Peaceable – but not harmless
by Jim Powers
Back in September of 2021 a new Texas law went into effect allowing permit less carry of handguns. At its must basic definition, permit less carry means that, with certain restrictions, anyone who can legally buy and own a handgun, can carry it, openly or concealed, within the state.
This column isn’t about gun control. Or about whether it is a good idea to carry a handgun. The decision to carry a handgun is a very personal one. The most fundamental right a human being has is the right to defend their life or their family’s lives against someone trying to take it. Similarly, no one has a legal obligation to defend either themselves or others, including third parties (unless you are a law enforcement officer). Whether you have a moral obligation to do so is, again, a personal decision.
If you decide to carry a gun, though, you need to decide before something happens if you are really willing to use it. Self-defense situations usually happen and are resolved within seconds, at very close distance, with three rounds fired.
When someone is trying to kill you, there is no time to sort out the moral or legal details of defending yourself with deadly force. As my dad drilled into me from age 7 when he gave me my first rifle, never point a gun at anyone or anything you do not intend to kill or destroy. There are two old saws related to this: You can’t recall a bullet, and there is a lawyer attached to every round you fire. If you are not certain that you are willing to draw and kill with that weapon, please do not carry it.
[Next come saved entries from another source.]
theorem test_words_integer_1 : reads decodeA [
    (0, .nopA), (0x05914000, .add 6 4 5), (0x05948000, .add 6 5 2),
    (0b000001_0101_0110_0111_00000000000000, .add 5 6 7), (0b000001_0101_0110_0111_00000000000001, .sub 5 6 7),
    (0b000001_0101_0110_0111_00000000000010, .and 5 6 7), (0b000001_0101_0110_0111_00000000000011, .or 5 6 7),
    (0b000001_0101_0110_0111_00000000000100, .xor 5 6 7), (0b000001_0101_0110_0111_00000000000101, .andn 5 6 7),
    (0b000001_0101_0110_0111_00000000000110, .shl 5 6 7), (0b000001_0101_0110_0111_00000000000111, .shr 5 6 7),
    (0b000001_0101_0110_0111_00000000001000, .sra 5 6 7), (0b000001_0101_0110_0111_00000000001001, .rot 5 6 7),
    (0b000001_0101_0110_0111_00000000001010, .mul 5 6 7), (0b000001_0101_0110_0111_00000000001011, .mulh 5 6 7),
    (0b000001_0101_0110_0111_00000000001100, .mulhn 5 6 7), (0b000001_0101_0110_0111_00000000001101, .min 5 6 7),
    (0b000001_0101_0110_0111_00000000001110, .max 5 6 7), (0b000001_0101_0110_0111_00000000001111, .minn 5 6 7),
    (0b000001_0101_0110_0111_00000000010000, .maxn 5 6 7), (0b000001_0101_0110_0000_00000000010001, .clz 5 6),
    (0b000001_0101_0110_0000_00000000010010, .ctz 5 6), (0b000001_0101_0110_0000_00000000010011, .popc 5 6),
    (0b000001_0101_0110_0111_00000000010100, .slt 5 6 7), (0b000001_0101_0110_0111_00000000010101, .sltn 5 6 7),
    (0b000001_0101_0110_0111_00000000010110, .seq 5 6 7), (0b000010_0101_0110_0111_00000000000000, .div 5 6 7),
    (0b000010_0101_0110_0111_00000000000001, .divn 5 6 7), (0b000010_0101_0110_0111_00000000000010, .rem 5 6 7),
    (0b000010_0101_0110_0111_00000000000011, .remn 5 6 7), (0x0D5800C8, .bext 5 6 3 8),
    (0b000011_0101_0110_0000_01_000011_001000, .bins 5 6 3 8),
    (0b000100_0101_0110_0111_00000000001000, .sel 5 6 7 8),
    (0b000101_0101_0110_111111111100000000, .addi 5 6 (-256)),
    (0b000110_0101_0110_111111111100000000, .andi 5 6 (-256)),
    (0b000111_0101_0110_111111111100000000, .ori 5 6 (-256)),
    (0b001000_0101_0110_111111111100000000, .xori 5 6 (-256)), (0x15100001, .addi 4 4 1),
    (0x1447FFFF, .addi 1 1 (-1)), (0x17B80008, .addi 14 14 8)] = true := by decide +kernel

theorem test_words_integer_2 : reads decodeA [
    (0b001001_0101_0110_00_0000000000_111111, .shli 5 6 63),
    (0b001001_0101_0110_01_0000000000_111111, .shri 5 6 63),
    (0b001001_0101_0110_10_0000000000_111111, .srai 5 6 63), (0x2900000A, .movi 4 10), (0x2A000005, .movi 8 5)] = true := by decide +kernel

theorem test_words_scalar_float : reads decodeA [
    (0x4159C906, .fdiv 5 6 7 1 1), (0b010000_0101_0110_0111_111_000_00000000, .fadd 5 6 7 7 0),
    (0b010000_0101_0110_0111_111_000_00000001, .fsub 5 6 7 7 0),
    (0b010000_0101_0110_0111_111_000_00000010, .fmul 5 6 7 7 0),
    (0b010000_0101_0110_0111_111_000_00000011, .ffma 5 6 7 7 0),
    (0b010000_0101_0110_0111_111_000_00000110, .fdiv 5 6 7 7 0),
    (0b010000_0101_0110_0111_000_001_00000100, .fmin 5 6 7 1),
    (0b010000_0101_0110_0111_000_001_00000101, .fmax 5 6 7 1),
    (0b010000_0101_0110_0111_000_001_00001000, .fsgn 5 6 7 1),
    (0b010000_0101_0110_0111_000_001_00001001, .fsgnn 5 6 7 1),
    (0b010000_0101_0110_0111_000_001_00001010, .fsgnx 5 6 7 1),
    (0b010000_0101_0110_0000_100_001_00000111, .fsqrt 5 6 4 1),
    (0b010001_0101_0110_0111_011_001_00000000, .fcmp 5 6 7 3 1),
    (0b010010_0101_0110_0000_010_001_100_1_0000, .fcvt 5 6 2 1 4 true)] = true := by decide +kernel

theorem test_words_vector_1 : reads decodeA [
    (0x6048C400, .vadd false 1 2 3 0 4 false), (0x6C840080, .vfma true 2 1 0 0 0 true),
    (0xC0490026, .vcvt false 1 2 4 0 true 6), (0xC8480000, .vrcp false 1 2 0 0),
    (0xC8C48001, .vrcpn false 3 1 2 0 0 false), (0x864A0001, .vext true 9 2 8 0 0),
    (0b011000_0001_0010_0011_001_000_0_0000000, .vadd false 1 2 3 1 0 false),
    (0b011000_0001_0010_0011_001_000_0_0000001, .vsub false 1 2 3 1 0 false),
    (0b011000_0001_0010_0011_001_000_0_0000010, .vmul false 1 2 3 1 0 false),
    (0b011001_1001_1010_0011_000_000_1_0000011, .vmin true 9 10 3 0 0 true),
    (0b011001_1001_1010_0011_000_000_1_0000100, .vmax true 9 10 3 0 0 true),
    (0b011000_0001_0010_0000_010_111_0_0000101, .vabs false 1 2 2 7),
    (0b011000_0001_0010_0000_010_111_0_0000110, .vneg false 1 2 2 7),
    (0b011010_0001_0010_0011_000_001_0_0000000, .vfma false 1 2 3 0 1 false),
    (0b011010_0001_0010_0011_000_001_0_0000001, .vfms false 1 2 3 0 1 false),
    (0b011100_0001_0010_0011_100_111_0_0000000, .vand false 1 2 3 4 7 false),
    (0b011100_0001_0010_0011_100_111_0_0000001, .vor false 1 2 3 4 7 false),
    (0b011100_0001_0010_0011_100_111_0_0000010, .vxor false 1 2 3 4 7 false),
    (0b011100_0001_0010_0011_100_111_0_0000011, .vshl false 1 2 3 4 7 false),
    (0b011100_0001_0010_0011_100_111_0_0000100, .vshr false 1 2 3 4 7 false),
    (0b011110_0001_0010_0011_000_000_0_0000000, .vcmp false 1 2 3 0 0 false 0),
    (0b011110_0001_0010_0011_000_000_0_0000111, .vcmp false 1 2 3 0 0 false 7),
    (0b011110_0001_0010_0011_110_111_0_0001000, .vsel false 1 2 3 6 7 false),
    (0b100000_0001_1100_0000_000_000_0_0000000, .vbcast false 1 12 0 0),
    (0b100000_1100_0001_1101_000_000_0_0000001, .vext false 12 1 13 0 0),
    (0b100000_0001_0010_0011_000_000_0_0000010, .vperm false 1 2 3 0 0 false),
    (0b100000_0001_0010_0000_000_000_0_0000011, .vredAdd false 1 2 0 0),
    (0b100000_0001_0010_0000_000_000_0_0000100, .vredMin false 1 2 0 0),
    (0b100000_0001_0010_0000_000_000_0_0000101, .vredMax false 1 2 0 0),
    (0b100010_0001_0010_0011_000_000_0_0000000, .vdotIp false 1 2 3 0 0 false),
    (0b100010_0001_0010_0011_000_000_0_0000001, .vdotCos false 1 2 3 0 0 false),
    (0b100010_0001_0010_0011_000_000_0_0000010, .vdotCosn false 1 2 3 0 0 false),
    (0b100010_0001_0010_0011_000_000_0_0000011, .vdotL2 false 1 2 3 0 0 false),
    (0b110000_0001_0010_0011_001_000_01_1_0_0100, .vpack false 1 2 3 1 0 true 4),
    (0b110000_0001_0010_0001_001_010_10_00_0100, .vunpack false 1 2 true 1 2 4),
    (0b110000_0001_0010_0011_001_000_11_00_0100, .vscale false 1 2 3 1 4),
    (0b110010_0001_0010_0000_001_001_0_0000000, .vrcp false 1 2 1 1),
    (0b110010_0001_0010_0000_001_001_0_0000010, .vrsq false 1 2 1 1),
    (0b110010_0001_0010_0000_001_001_0_0000100, .vexp2 false 1 2 1 1),
    (0b110010_0001_0010_0000_001_001_0_0000101, .vlog2 false 1 2 1 1)] = true := by decide +kernel

theorem test_words_vector_2 : reads decodeA [
    (0b110011_1001_1010_1011_011_010_0_0000001, .vrcpn true 9 10 11 3 2 false),
    (0b110011_1001_1010_1011_011_010_0_0000011, .vrsqn true 9 10 11 3 2 false)] = true := by decide +kernel

theorem test_words_long : ([(0x80A00000, 0x12345678, .liw 5 0x12345678),
    (0x82A00000, 0x01234567, .lih 5 0x01234567),
    (0b1_000010_0000000000000000000000000, 0xFFFFFFFD, .brLong (-3)),
    (0b1_000011_0000000000000000000000000, 0x00000040, .calll 0x40),
    (0x88100000, 0x00000063, .vloopLong 1 99),
    (0b1_000101_0101_0110_00000000000000000, 0xFFFFFFF8, .leaLong 5 6 (-8)),
    (0x8C0C0000, 0x00000020, .ccwaitLong 6 32),
    (0x8C0E0000, 0x00000002, .ccwaitLong 7 2)] : List (Nat × Nat × Instr)).all
    (fun p => match decodeLong p.1 p.2.1 with | .ok i => decide (i = p.2.2) && i.wf | .error _ => false) = true := by decide +kernel

/-- Every word of a list is refused, for the reason beside it. -/
def refuses (f : Nat → Except Reject Instr) (l : List (Nat × Reject)) : Bool :=
  l.all (fun p => match f p.1 with | .ok _ => false | .error r => decide (r = p.2))

/-- Words that the maps mark ILLEGAL or do not list, and non-zero reserved fields (R10, R47, R48, R60, R64 to R70). -/
theorem test_refused_c : refuses decodeC
    [(0x00000001, .reserved), (0x00001800, .unassigned), (0b0_010110_0000000000000000000000000, .unassigned),
    (0b0_000101_0011_0100_101_00_000000000000, .illegalField), (0b0_000101_0011_0100_101_01_000000000001, .reserved),
    (0b0_001000_0101_0110_111_00000000000000, .illegalField), (0b0_001001_0101_0110_100_00000000000000, .illegalField),
    (0b0_001101_0101_0110_110_00000000000000, .unassigned), (0b0_001101_0001_0110_100_00000000000000, .reserved),
    (0b0_001111_0000_0110_0111_1001_110000000, .illegalField), (0b0_010001_0101_0110_0111_0000_010000000, .illegalField),
    (0b0_011100_1000_0110_000_00000000000000, .illegalField), (0b0_011101_0100_0110_0000_0100_000000000, .illegalField),
    (0b0_110010_0000_0000_0000_0110_000001100, .unassigned), (0b0_000000_0001_0110_0000_1001_000000000, .reserved)] = true := by
  decide +kernel

theorem test_refused_a : refuses decodeA
    [(0x00000001, .reserved), (0b000001_0101_0110_0111_00000000010111, .unassigned),
    (0b000001_0101_0110_0111_00000000010001, .reserved), (0b000010_0101_0110_0111_00000000000100, .reserved),
    (0b000011_0101_0110_0000_00_001000_111000, .illegalField), (0b000011_0101_0110_0000_10_000000_000000, .unassigned),
    (0b001001_0101_0110_11_0000000000_000000, .unassigned), (0b001010_0101_0001_000000000000000000, .reserved),
    (0b001011_0000_0000_000000000000000000, .unassigned), (0b010000_0101_0110_0111_101_000_00000000, .illegalField),
    (0b010000_0101_0110_0111_000_010_00000000, .illegalField), (0b010010_0101_0110_0000_000_001_001_0_0000, .illegalField),
    (0b011000_1000_0010_0011_000_000_00000000, .illegalField), (0b011000_0001_0010_0100_000_000_10000000, .illegalField),
    (0b011100_0001_0010_0011_000_000_00000000, .illegalField), (0b100100_0001_0010_0011_000_000_00000000, .unassigned),
    (0b110010_0001_0010_0000_000_100_00000000, .illegalField)] = true := by decide +kernel

theorem test_refused_long : (match decodeLong 0x8E000000 0 with | .ok _ => false | .error r => decide (r = .unassigned))
    && (match decodeLong 0x80A00001 0 with | .ok _ => false | .error r => decide (r = .reserved))
    && (match decodeLong 0x89100000 1 with | .ok _ => false | .error r => decide (r = .reserved)) = true := by decide +kernel

/-- WellFormed refuses an ill-formed term for each of its checks. -/
theorem test_ill_formed : ([
    .cmps 1 2 0 0, .cmpsi 1 0 0 5, .ld 1 2 7 0, .st 1 2 4 0, .ldp 1 2 7 0, .ldAcq 1 2 7 0, .stRel 1 2 4 0 0,
    .amop 1 2 9 3, .amop 1 2 0 1, .amor 1 2 3 10 3, .amor 1 2 3 0 0, .cas 1 2 3 1, .vldV 8 1 0, .vstV 15 1 0,
    .sbind 4 1, .sfree 4, .cpys 4 1 0, .bext 1 2 8 56, .bins 1 2 63 1, .fadd 1 2 3 5 0, .fsub 1 2 3 6 0, .fmul 1 2 3 0 2,
    .ffma 1 2 3 0 7, .fmin 1 2 3 2, .fmax 1 2 3 2, .fdiv 1 2 3 5 1, .fsqrt 1 2 0 2, .fsgn 1 2 3 4, .fsgnn 1 2 3 4,
    .fsgnx 1 2 3 4, .fcmp 1 2 3 0 2, .fcvt 1 2 0 3 3 false, .fcvt 1 2 5 0 1 false, .fcvt 1 2 1 4 6 false] : List Instr).all
      (fun i => !i.wf) = true := by decide +kernel

theorem test_ill_formed_vector : ([
    .vadd false 8 1 2 0 0 false, .vadd false 1 8 2 0 0 false, .vadd false 1 2 8 0 0 false, .vadd true 1 2 4 0 0 true,
    .vsub false 1 2 3 5 0 false, .vmul false 1 2 3 6 0 false, .vmin false 1 2 3 1 0 false, .vmax false 1 2 3 1 0 false,
    .vabs false 1 2 1 0, .vneg false 1 2 1 0, .vfma false 1 2 3 5 0 false, .vfms false 1 2 3 5 0 false,
    .vand false 1 2 3 0 0 false, .vor false 1 2 3 0 1 false, .vxor false 1 2 3 0 2 false, .vshl false 1 2 3 0 3 false,
    .vshr false 1 2 3 0 4 false, .vcmp false 1 2 3 0 7 false 6, .vcmp false 1 2 3 1 0 false 0, .vsel false 1 2 3 0 0 false,
    .vbcast false 1 2 1 0, .vext false 1 8 2 0 0, .vperm false 1 2 3 1 0 false, .vredAdd false 1 2 5 0, .vredMin false 1 2 1 0,
    .vredMax false 1 2 1 0, .vdotIp false 1 2 3 3 7 false, .vdotCos false 1 2 3 0 7 false, .vdotCosn false 1 2 3 0 7 false,
    .vdotL2 false 1 2 3 7 7 false, .vcvt false 1 2 4 0 true 4, .vcvt false 1 2 4 0 true 15, .vcvt false 1 2 0 0 true 4,
    .vpack false 1 2 3 0 4 false 4, .vpack false 1 2 3 0 0 false 15, .vunpack false 1 2 false 0 4 4, .vscale false 1 2 3 0 8, .vscale false 1 2 3 0 6,
    .vscale false 1 2 3 5 0, .vrcp false 1 2 0 4, .vrcpn false 1 2 3 0 5 false, .vrsq false 1 2 5 0, .vrsqn false 1 2 3 0 7 false,
    .vexp2 false 1 2 0 6, .vlog2 false 1 2 6 0] : List Instr).all (fun i => !i.wf) = true := by decide +kernel

/-- A page of 64 KiB. -/
def page (base pa : Nat) (r w x : Bool) : TlbEntry :=
  { asp := 0, base := base, bits := 16, pa := pa, r := r, w := w, x := x, s := false }
/-- The pages of the test strand: DRAM and scratchpad of its tile, code, DRAM of tile 1, host memory, another device, a page
that may only be read. -/
def pages : List TlbEntry :=
  [page 0 0 true true false, page 0x10000 0x10000 false false true, page 0x20000 (2 ^ 42) true true false,
   page 0x30000 (2 ^ 29) true true false, page 0x40000 (3 * 2 ^ 42) true true false, page 0x50000 (5 * 2 ^ 45) true true false,
   page 0x60000 0x60000 true false false]
/-- A context with the general registers listed. -/
def withRegs (st : Strand) (l : List (Nat × Nat)) : Strand :=
  { st with g := l.foldl (fun g p => g.setIfInBounds p.1 (wd p.2)) st.g }
/-- The test strand: slot 0 of core 0 of tile 0. -/
def me : Strand := { sid := 1, place := .slot 0 0 0, pc := 0x2000, utv := 0x8000, budget := 1000 }
/-- A machine with one pasture on paddock 0 and the test strand, its registers as listed, issuing. -/
def mk (l : List (Nat × Nat)) : State :=
  { pastures := [(0, {})], tiles := [(0, { tlb := pages })], strands := [me]
    x := { me := withRegs me l, src := withRegs me l } }
/-- What the issuing context becomes. -/
def onMe (s : State) (f : Strand → Strand) : State := { s with x := { s.x with me := f s.x.me, src := f s.x.src } }
/-- What the C slot has noted, by key. -/
def noting (s : State) (l : List (Nat × Nat)) : State := { s with x := { s.x with log := l.foldl (fun t p => tset t (memoKey p.1) p.2) [] } }
/-- A controller core of paddock 0 issues. -/
def mkCtl (l : List (Nat × Nat)) : State :=
  let c : Strand := withRegs { place := .ctl 0 0 } l
  { pastures := [(0, {})], x := { me := c, src := c } }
Now, I don’t recommend strapping on a gun and putting yourself in sketchy situations. That kind of aggression is going to get you in trouble. Even if you get what you are looking for, a confrontation, you aren’t going to like the legal firestorm you will have to endure. Ask Kyle Rittenhouse. Even if you win, you and your family will go through hell.
Most of us though, are peaceable. We don’t go out looking for a fight. We interact peaceably with others. We avoid sketchy situations. We are, in appearance, exactly the kind of people bad guys decide to steal from, or carjack, or assault.
Bad guys often believe that because someone is peaceable, they are also harmless. The perfect mark for a crime. And they are often right. And if you carry a gun but are unwilling to use it to save yourself or other innocent people, I contend you are morally wrong, regardless of the legal implications.
We should be peaceable, but not harmless.
All of this is to try once again to make a point.
The U.S. carries a very big gun. Every day thousands more innocent people die in Ukraine because of the atrocities committed by Putin and his army.
If we don’t have the courage to use that big gun to defend innocent people, why spend $700 billion a year to keep it loaded? Because we fear Putin’s nuclear weapons? Then he can blackmail us into retreat and invade any country he wants knowing we will never attack him militarily (as the Biden administration keeps reminding him via the media).
The U.S. clearly needs to be a peaceable country. But it cannot remain harmless.